Reports

25 February 2017 -

Report: DHS Research Travel Grant by Freya Gowrley

Thanks to a 2016 Research Travel Grant from the Design History Society (DHS), I was able to conduct crucial primary research for the completion of my monograph, provisionally titled From House to Home: Gender, Identity & Emotion in British Interior Design, 1750-1840. This will be the first study to focus on the complex relationship between emotion, identity, and the material culture of the home during this period, exploring how the decoration of domestic space allowed contemporaries to express themselves, to show affection to their loved ones, and to construct the homes in which they lived.

Specifically, a DHS Research Travel Grant enabled me to conduct research for three of the book's chapters, which examine descriptions of interior design in the travel writing of Caroline Lybbe Powys, reputation management and the interiors of John Wilkes's retirement cottage on the Isle of Wight, and Anne Seymour Damer's inheritance of Horace Walpole's Gothic revival home, Strawberry Hill, in turn.

At the British Library, I consulted the papers, journals, and correspondence of Caroline Lybbe Powys, Anne Seymour Damer, and John Wilkes, whilst at the Royal College of Surgeons and the Wellcome Library I viewed the correspondence of Mary Berry, a close friend of Damer and Walpole. I discovered many exciting finds in archives, including a number of previously unknown portraits, as well as a recipe for shellwork cement shared between friends, highlighting the collaborative nature of such craft practices. I also read many letters describing key elements of the interiors of Walpole and Damer's homes, which I will continue to think about during my forthcoming research trip to Yale's Lewis Walpole Library, where I'll also be investigating the relationship between the two figures.
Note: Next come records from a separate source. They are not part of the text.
/-- Words without a descriptor, on the table path, without a bank, with a bank of another class or format; operands that name no handle, that
hold an uncorrectable word, and that are too small. -/
theorem meets_MatrixWords_refusals :
    (let s := words.onEng fun g => { g with desc := none }
     s.eng.desc = none ∧ ∀ i ∈ [Instr.wMload, .wMma 0 true, .wAccout, .wQnt .l32], runs i s = true) ∧
    (let s := matrix 0 out [hdr false 1 256] 0x800008105
     runs .wMload s = true ∧ (descNow s).path = true) ∧
    ((descNow words).path = false ∧ refused wantW (hdr false 77 256) words = true ∧ isBad wantW (hdr false 1 256) words = true ∧
      sized wantW (hdr false 1 1) (matrix (hdr false 1 1) out [hdr false 1 1] 0x100) = (1024, 1, 1024)) ∧
    (let s := multiplies (fun d => ⟨d.bankFmt, [], [], []⟩) id
     let none_ := s.onEng fun g => { g with active := none }
     none_.eng.bank = none ∧ runs (.wMma 0 true) none_ = true ∧ (descNow s).cls ≠ some (shapeOf 8).cls ∧
       ((multiplies (fun d => ⟨d.bankFmt + 1, [], [], []⟩) id).eng.bank.map Bank.fmt) ≠ some (descNow s).bankFmt ∧
       refused wantAct (hdr false 77 256) s = true ∧ isBad wantAct (hdr false 0 256) s = true ∧ refused wantAccW (hdr true 77 256) s = true ∧
       isBad wantAccW acc s = true ∧ (sized wantAccW (hdr true 4 1) s).2.1 < (shapeOf 0).m) ∧
    (let s := matrix (hdr false 4 64) out [out, hdr false 4 64] 0x300
     refused wantAccR (hdr false 77 64) s = true ∧ isBad wantAccR (hdr false 4 64) s = true ∧ refused wantOut (hdr true 77 64) s = true) ∧
    (let s := matrix (hdr false 4 64) (hdr true 8 1) [hdr true 8 1, hdr false 4 64] 0x300
     (sized wantOut (hdr true 8 1) s).1 < accOutSize (descNow s) 64 256) ∧
    (let s := matrix (hdr false 5 64) out [out, hdr false 5 64] 0x300
     let src : Want := ⟨false, 1, some 0⟩
     refused src (hdr false 77 64) s = true ∧ isBad src (hdr false 5 64) s = true ∧ refused wantOut (hdr true 77 64) s = true ∧
       mxBits (descNow words).ofmt = none ∧ (sized src (hdr false 5 63) (matrix (hdr false 5 63) out [out, hdr false 5 63] 0x300)).2.1 % qntLen .l32 ≠ 0 ∧
       refused src (hdr false 11 256) (matrix (hdr false 11 256) (hdr true 8 1) [hdr true 8 1, hdr false 11 256] 0x300) = false ∧
       (sized wantOut (hdr true 8 1) (matrix (hdr false 11 256) (hdr true 8 1) [hdr true 8 1, hdr false 11 256] 0x300)).1 < 256 * 256 * 4 / 8) := by
  decide +kernel

/-- A descriptor word of the table path, with its image at the first row of handle 8. -/
def tableWord : Word := 0x800008105

/-- A table word's operands on engine 3, with a second command on engine 4 whose write range is the image. -/
def tables (x y : Word) (stk : List Word) (rival : Bool := false) : State :=
  let s := matrix x y stk tableWord
  if rival then s.engUpd 0 4 fun g => { g with entries := [0, 0, 0xC000], cmd := some { cmdOf s with spec := { (cmdOf s).spec with stamp := 9, a := out } } } else s

/-- What a TBL finds: its image, the other writers of it, and whether its operands are long enough. -/
def tableOk (big : Bool) (s : State) : Bool := match imageOfDesc (descNow s) s, operand wantAct (hdr false 0 256) s, operand wantAccW acc s, s.eng.desc with
  | some im, some (h, t), some (g, u), some dv => decide (s.imageWriters s.at_.core (cmdOf s).spec (imageHdr dv im.rowBytes) = []) &&
      decide ((if big then 256 else 64) ≤ g.rows) && decide (256 ≤ u.cols) && decide (actEnd (descNow s) ⟨.table, if big then 256 else 64, 256, 512⟩ ≤ h.size t) &&
      decide ((imageHdr dv im.rowBytes).row0 + (imageHdr dv im.rowBytes).rows ≤ im.rows) && (u.ready g (descNow s) false).isSome
  | _, _, _, _ => false

/-- Function words over `n` elements from handle 9 to handle 10. -/
def functions (n : Word) : State := matrix (hdr false 9 256) (hdr true 10 256) [n, hdr true 10 256, hdr false 9 256] 0x100 id 24
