-- ==== Sys2Proof/Machine/RegNames.lean ====
section
/-! DEFINITION. The address of every register the spec names and the place of every field in it,
under the spec's own names: `Reg.TBn_PER n` is the address of TBn_PER, `Fld.TBn_CFG.RUN` the field
RUN of TBn_CFG.  A register with indices takes them in the order the spec writes them, each
modulo the number of instances, so that the address never leaves the array. -/

set_option Elab.async false

namespace Sys2Proof

/-- The place of a field NAME[msb:lsb] in its register (R5). -/
structure Bits where
  lo : Nat
  width : Nat
  deriving DecidableEq, Repr

namespace Reg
The grant also allowed me to visit Strawberry Hill itself, which has been the subject of a sensitive restoration and was reopened to the public in 2010. Being able to walk through the spaces so lovingly described by its owners and viewers was immensely important and evocative, particularly for a project concerned with issues of emotion and experience. The visit also revealed that despite the importance of Damer and Walpole's relationship, the narratives of queer inheritance and ownership that are at the heart of my book chapter are entirely absent from Strawberry Hill's current public presentation.

I'm excited to utilise this archival research in my forthcoming monograph, and would like to thank the Design History Society, the British Library, the Royal College of Surgeons and the Wellcome Library for making this research possible.